### Entries shown
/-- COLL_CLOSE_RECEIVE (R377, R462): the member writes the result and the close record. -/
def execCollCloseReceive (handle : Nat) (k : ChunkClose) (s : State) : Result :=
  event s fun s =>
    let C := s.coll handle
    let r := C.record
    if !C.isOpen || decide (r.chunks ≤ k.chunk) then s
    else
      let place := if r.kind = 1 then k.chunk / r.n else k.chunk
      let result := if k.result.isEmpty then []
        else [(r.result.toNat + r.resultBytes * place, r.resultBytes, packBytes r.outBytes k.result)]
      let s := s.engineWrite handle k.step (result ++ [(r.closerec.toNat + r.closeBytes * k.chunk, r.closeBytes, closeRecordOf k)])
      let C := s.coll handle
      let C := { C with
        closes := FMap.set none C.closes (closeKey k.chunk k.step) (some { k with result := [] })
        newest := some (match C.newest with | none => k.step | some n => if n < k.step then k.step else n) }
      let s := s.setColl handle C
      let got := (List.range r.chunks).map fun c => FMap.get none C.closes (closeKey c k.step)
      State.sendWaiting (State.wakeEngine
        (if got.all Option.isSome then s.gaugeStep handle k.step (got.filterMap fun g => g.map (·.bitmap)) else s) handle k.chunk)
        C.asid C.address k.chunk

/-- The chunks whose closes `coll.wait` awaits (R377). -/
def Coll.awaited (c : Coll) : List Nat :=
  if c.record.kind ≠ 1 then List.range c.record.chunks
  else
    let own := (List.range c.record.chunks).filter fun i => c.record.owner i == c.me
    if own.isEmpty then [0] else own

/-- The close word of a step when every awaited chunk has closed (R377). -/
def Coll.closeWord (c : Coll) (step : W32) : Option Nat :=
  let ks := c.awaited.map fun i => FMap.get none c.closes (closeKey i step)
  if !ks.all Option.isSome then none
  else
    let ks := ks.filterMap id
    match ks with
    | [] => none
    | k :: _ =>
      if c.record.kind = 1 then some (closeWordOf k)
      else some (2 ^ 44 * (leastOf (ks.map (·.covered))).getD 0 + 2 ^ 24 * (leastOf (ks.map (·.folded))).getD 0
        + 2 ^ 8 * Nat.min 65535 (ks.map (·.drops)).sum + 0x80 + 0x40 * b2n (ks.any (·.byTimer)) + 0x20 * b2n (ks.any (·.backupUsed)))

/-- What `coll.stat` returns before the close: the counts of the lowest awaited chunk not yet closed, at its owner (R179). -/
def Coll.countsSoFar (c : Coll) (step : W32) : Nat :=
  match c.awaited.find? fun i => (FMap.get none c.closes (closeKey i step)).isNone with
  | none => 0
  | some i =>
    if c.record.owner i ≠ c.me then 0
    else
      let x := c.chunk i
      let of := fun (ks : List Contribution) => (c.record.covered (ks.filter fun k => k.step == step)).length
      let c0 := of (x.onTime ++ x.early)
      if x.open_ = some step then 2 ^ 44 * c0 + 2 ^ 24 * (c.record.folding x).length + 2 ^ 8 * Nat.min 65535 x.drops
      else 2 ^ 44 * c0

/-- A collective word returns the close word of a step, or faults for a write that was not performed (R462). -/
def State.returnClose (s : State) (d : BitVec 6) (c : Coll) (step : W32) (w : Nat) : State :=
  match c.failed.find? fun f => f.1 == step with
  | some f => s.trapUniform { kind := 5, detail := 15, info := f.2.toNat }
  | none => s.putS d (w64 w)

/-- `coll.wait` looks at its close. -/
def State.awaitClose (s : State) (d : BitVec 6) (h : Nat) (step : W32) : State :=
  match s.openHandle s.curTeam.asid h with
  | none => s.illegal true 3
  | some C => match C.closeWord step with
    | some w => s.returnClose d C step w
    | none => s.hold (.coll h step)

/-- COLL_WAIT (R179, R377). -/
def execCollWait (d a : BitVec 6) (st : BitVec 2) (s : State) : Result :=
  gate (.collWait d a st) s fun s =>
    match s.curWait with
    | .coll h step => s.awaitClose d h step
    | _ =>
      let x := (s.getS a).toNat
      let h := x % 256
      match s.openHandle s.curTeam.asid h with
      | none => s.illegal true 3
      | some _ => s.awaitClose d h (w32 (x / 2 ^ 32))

### Exercise objective
Report every line of the preceding listing where the string "closes" occurs.

### Result of this task
        closes := FMap.set none C.closes (closeKey k.chunk k.step) (some { k with result := [] })
      let got := (List.range r.chunks).map fun c => FMap.get none C.closes (closeKey c k.step)
/-- The chunks whose closes `coll.wait` awaits (R377). -/
  let ks := c.awaited.map fun i => FMap.get none c.closes (closeKey i step)
  match c.awaited.find? fun i => (FMap.get none c.closes (closeKey i step)).isNone with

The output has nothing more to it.